The type of person who is buying in the Keys has also changed. Amidst a mass buying surge, Brian Schmitt, founder of Coldwell Banker Schmitt Real Estate Company, estimated earlier this year that about 70% of the new home buyers in the Keys were intending to use them as second or third homes.
“In the last 20 years, Islamorada has gone from being a sleepy island village to a highly desirable destination resort,” Gregg said.
That’s caused the village’s economy to become highly dependent on tourism. Gregg said 20 years ago, there was a larger component of sport and commercial fishing, as well as goods and services. It’s also made it so there are fewer and fewer places for working-class people to live.
“It was kind of a regular small town. Now everything has a heavy weight toward tourism,” Gregg said.
Gregg said many of the homes that were once on the lower end of the price spectrum, that working-class people could afford, have been bought up and upgraded, often into luxurious second homes.
“Some people use the word ‘gentrified,’” he said. “(It’s) gotten out of control and out of reach for ordinary working people.”

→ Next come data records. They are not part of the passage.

-- ==== Sys2Proof/Laws/Keeps.lean ====
section
/-!
SUPPORT. What an operation may write, as one relation between the state before and after: `s.keeps m t` says that every
register field and every part of the state outside the set `m` is as it was, and that the canonical form is kept. Every
operation of the machine has one lemma `<name>_keeps` under Laws,
  and a set `writes_<name>` that names what it may write.
-/

namespace Sys2Proof.Machine


/-- The set of the listed fields and parts, as a bit mask. -/
def writes (fs : List Field) (ps : List Part) : Nat :=
  fs.foldr (fun f m => 2 ^ f.ctorIdx ||| m) (ps.foldr (fun p m => 2 ^ (1024 + p.ctorIdx) ||| m) 0)

/-- Every register field. -/
def anyField : Nat := 2 ^ 1024 - 1

/-- The field is in the set. -/
def inSet (m : Nat) (f : Field) : Bool := m.testBit f.ctorIdx

/-- The part is in the set. -/
def partIn (m : Nat) (p : Part) : Bool := m.testBit (1024 + p.ctorIdx)

/-- `t` differs from `s` only in the fields and parts of `m`, and is canonical if `s` is. -/
structure State.keeps (m : Nat) (s t : State) : Prop where
  canon : s.canonical → t.canonical
  fields : s.canonical → ∀ f i, inSet m f = false → t.rd f i = s.rd f i
  parts : ∀ p, partIn m p = false → p.same s t

/-- A command answers a next state that differs from `s` only in the set `m`. -/
def State.answers (m : Nat) (s : State) (o : Host.Outcome State Fault Refusal) : Prop :=
  ∃ t, o = .next t ∧ State.keeps m s t

variable {m a b : Nat} {s t u : State}

theorem Part.same_refl (p : Part) : p.same s s := by cases p <;> rfl

theorem Part.same_trans {p : Part} (h : p.same s t) (g : p.same t u) : p.same s u := by
  cases p <;> exact Eq.trans g h

theorem State.keeps.refl : State.keeps m s s := ⟨id, fun _ _ _ _ => rfl, fun p _ => p.same_refl⟩

theorem State.keeps.trans (h : State.keeps m s t) (g : State.keeps m t u) : State.keeps m s u where
  canon hs := g.canon (h.canon hs)
  fields hs f i hf := (g.fields (h.canon hs) f i hf).trans (h.fields hs f i hf)
  parts p hp := Part.same_trans (h.parts p hp) (g.parts p hp)


theorem inSet_mono (h : a ||| b = b) {f : Field} (hf : inSet b f = false) : inSet a f = false := by
  unfold inSet at *
  rw [← h, Nat.testBit_or, Bool.or_eq_false_iff] at hf
  exact hf.1

theorem partIn_mono (h : a ||| b = b) {p : Part} (hp : partIn b p = false) : partIn a p = false := by
  unfold partIn at *
  rw [← h, Nat.testBit_or, Bool.or_eq_false_iff] at hp
  exact hp.1

theorem State.keeps.mono (h : State.keeps a s t) (hab : a ||| b = b) : State.keeps b s t where
  canon := h.canon
  fields hs f i hf := h.fields hs f i (inSet_mono hab hf)
  parts p hp := h.parts p (partIn_mono hab hp)

/-- One part is put in place of another, which the set allows. -/
theorem State.keeps.put (h : State.keeps m s t) {q : Part} (hq : partIn m q = true)
    (hc : s.canonical → t.canonical → u.canonical) (hr : ∀ f i, u.rd f i = t.rd f i) (hu : ∀ p, p ≠ q → p.same t u) :
    State.keeps m s u where
  canon hs := hc hs (h.canon hs)
  fields hs f i hf := (hr f i).trans (h.fields hs f i hf)
  parts p hp := Part.same_trans (h.parts p hp) (hu p fun e => by rw [e, hq] at hp; cases hp)


/-- One more operation after those that led to `t`. -/
theorem State.keeps.step (h : State.keeps m s t) (g : State.keeps a t u) (ha : a ||| m = m) : State.keeps m s u :=
  h.trans (g.mono ha)

theorem State.keeps.ite {c : Prop} [Decidable c] (h : c → State.keeps m s t) (g : ¬c → State.keeps m s u) :
    State.keeps m s (if c then t else u) := by
  split
  · exact h ‹_›
  · exact g ‹_›

theorem State.answers.ite {c : Prop} [Decidable c] {o p : Host.Outcome State Fault Refusal}
    (h : c → State.answers m s o) (g : ¬c → State.answers m s p) : State.answers m s (if c then o else p) := by
  split
  · exact h ‹_›
  · exact g ‹_›

/-- An operation that may fail answers, if it succeeds, a state that differs from `s` only in the set `m`. -/
structure State.keepsO (m : Nat) (s : State) (o : Option State) : Prop where
  out : ∀ t, o = some t → State.keeps m s t

/-- An operation that answers more than a state. -/
def State.keepsP {α : Type} (m : Nat) (s : State) (p : State × α) : Prop := State.keeps m s p.1

/-- An operation that may fail and answers more than a state. -/
structure State.keepsQ {α : Type} (m : Nat) (s : State) (o : Option (State × α)) : Prop where
  out : ∀ t x, o = some (t, x) → State.keeps m s t

theorem State.keepsO.ite {c : Prop} [Decidable c] {o p : Option State}
    (h : c → State.keepsO m s o) (g : ¬c → State.keepsO m s p) : State.keepsO m s (if c then o else p) := by
  split
  · exact h ‹_›
  · exact g ‹_›

theorem State.keepsP.ite {α : Type} {c : Prop} [Decidable c] {o p : State × α}
    (h : c → State.keepsP m s o) (g : ¬c → State.keepsP m s p) : State.keepsP m s (if c then o else p) := by
  split
  · exact h ‹_›
  · exact g ‹_›

theorem State.keepsQ.ite {α : Type} {c : Prop} [Decidable c] {o p : Option (State × α)}
    (h : c → State.keepsQ m s o) (g : ¬c → State.keepsQ m s p) : State.keepsQ m s (if c then o else p) := by
  split
  · exact h ‹_›
  · exact g ‹_›

theorem State.keepsO.none : State.keepsO m s none := by
  exact ⟨fun t h => by cases h⟩

theorem State.keepsO.some (h : State.keeps m s t) : State.keepsO m s (some t) := by
  exact ⟨fun u e => by cases e; exact h⟩

theorem State.keepsO.get {o : Option State} (h : State.keepsO m s o) (e : o = Option.some t) : State.keeps m s t := h.out t e

theorem State.keepsO.getD {o : Option State} (h : State.keepsO m s o) (g : State.keeps m s t) :
    State.keeps m s (o.getD t) := by
  cases o with
  | none => exact g
  | some u => exact h.out u rfl

theorem State.keepsO.step {o : Option State} (h : State.keeps m s t) (g : State.keepsO a t o) (ha : a ||| m = m) :
    State.keepsO m s o := ⟨fun u e => h.step (g.out u e) ha⟩

theorem State.keepsP.mk {α : Type} {x : α} (h : State.keeps m s t) : State.keepsP m s (t, x) := h

theorem State.keepsP.get {α : Type} {p : State × α} {x : α} (h : State.keepsP m s p) (e : p = (t, x)) :
    State.keeps m s t := by
  subst e; exact h

theorem State.keepsP.fst {α : Type} {p : State × α} (h : State.keepsP m s p) : State.keeps m s p.1 := h

theorem State.keepsP.step {α : Type} {p : State × α} (h : State.keeps m s t) (g : State.keepsP a t p)
    (ha : a ||| m = m) : State.keepsP m s p := h.step g ha

theorem State.keepsQ.none {α : Type} : State.keepsQ m s (none : Option (State × α)) := by
  exact ⟨fun t x h => by cases h⟩

theorem State.keepsQ.some {α : Type} {p : State × α} (h : State.keepsP m s p) : State.keepsQ m s (some p) := by
  exact ⟨fun u x e => by cases e; exact h⟩

theorem State.keepsQ.get {α : Type} {o : Option (State × α)} {x : α} (h : State.keepsQ m s o)
    (e : o = Option.some (t, x)) : State.keeps m s t := h.out t x e

theorem State.keepsQ.step {α : Type} {o : Option (State × α)} (h : State.keeps m s t) (g : State.keepsQ a t o)
    (ha : a ||| m = m) : State.keepsQ m s o := ⟨fun u x e => h.step (g.out u x e) ha⟩

theorem State.answers.next (h : State.keeps m s t) : State.answers m s (.next t) := ⟨t, rfl, h⟩

theorem State.keeps.foldl {α : Type} {f : State → α → State} {xs : List α} (h : State.keeps m s t)
    (hf : ∀ u x, State.keeps m s u → State.keeps m s (f u x)) : State.keeps m s (xs.foldl f t) := by
  induction xs generalizing t with
  | nil => exact h
  | cons x xs ih => exact ih (hf t x h)

theorem State.keeps.foldl_mem {α : Type} {f : State → α → State} {xs : List α} (h : State.keeps m s t)
    (hf : ∀ u x, x ∈ xs → State.keeps m s u → State.keeps m s (f u x)) : State.keeps m s (xs.foldl f t) := by
  induction xs generalizing t with
  | nil => exact h
  | cons x xs ih =>
    exact ih (hf t x (List.mem_cons_self ..) h) fun u y hy => hf u y (List.mem_cons_of_mem _ hy)

theorem State.keeps.forEach {α : Type} {f : α → State → State} {xs : List α} (h : State.keeps m s t)
    (hf : ∀ x u, State.keeps m s u → State.keeps m s (f x u)) : State.keeps m s (State.forEach f xs t) :=
  State.keeps.foldl h fun u x => hf x u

Kurt Lewin, a member of the county’s Affordable Housing Advisory Committee, said the Keys’ housing issue is “an incredibly difficult question.”
“Affordable housing isn’t very unique or new in the Keys, but it’s been especially magnified in the last 25 years,” he said.
Lewin said remedies to the problem are hard to come by, but points out that the county and cities within it have been working to provide workforce housing since the 1940s and that Key West is currently building some new workforce housing projects. He said that people who make middle-class wages in the Keys oftentimes leave when it comes time to buy a home and start a family, seeing that there are more affordable options in other states.
“You have to love the atmosphere around here and love the ocean to stay because there are better opportunities outside the county,” he said.
Many people who work in the tourism industry in the Upper and Middle Keys now live in mainland Florida. Gregg said that shouldn’t have to be the case, and that allowing housing access to more people would help with traffic and community relations in the Keys.
“Folks who come in on a bus everyday don’t have that sense of belonging that someone who lives here would,” he said. “I would really like to see that come back because it’s gone.”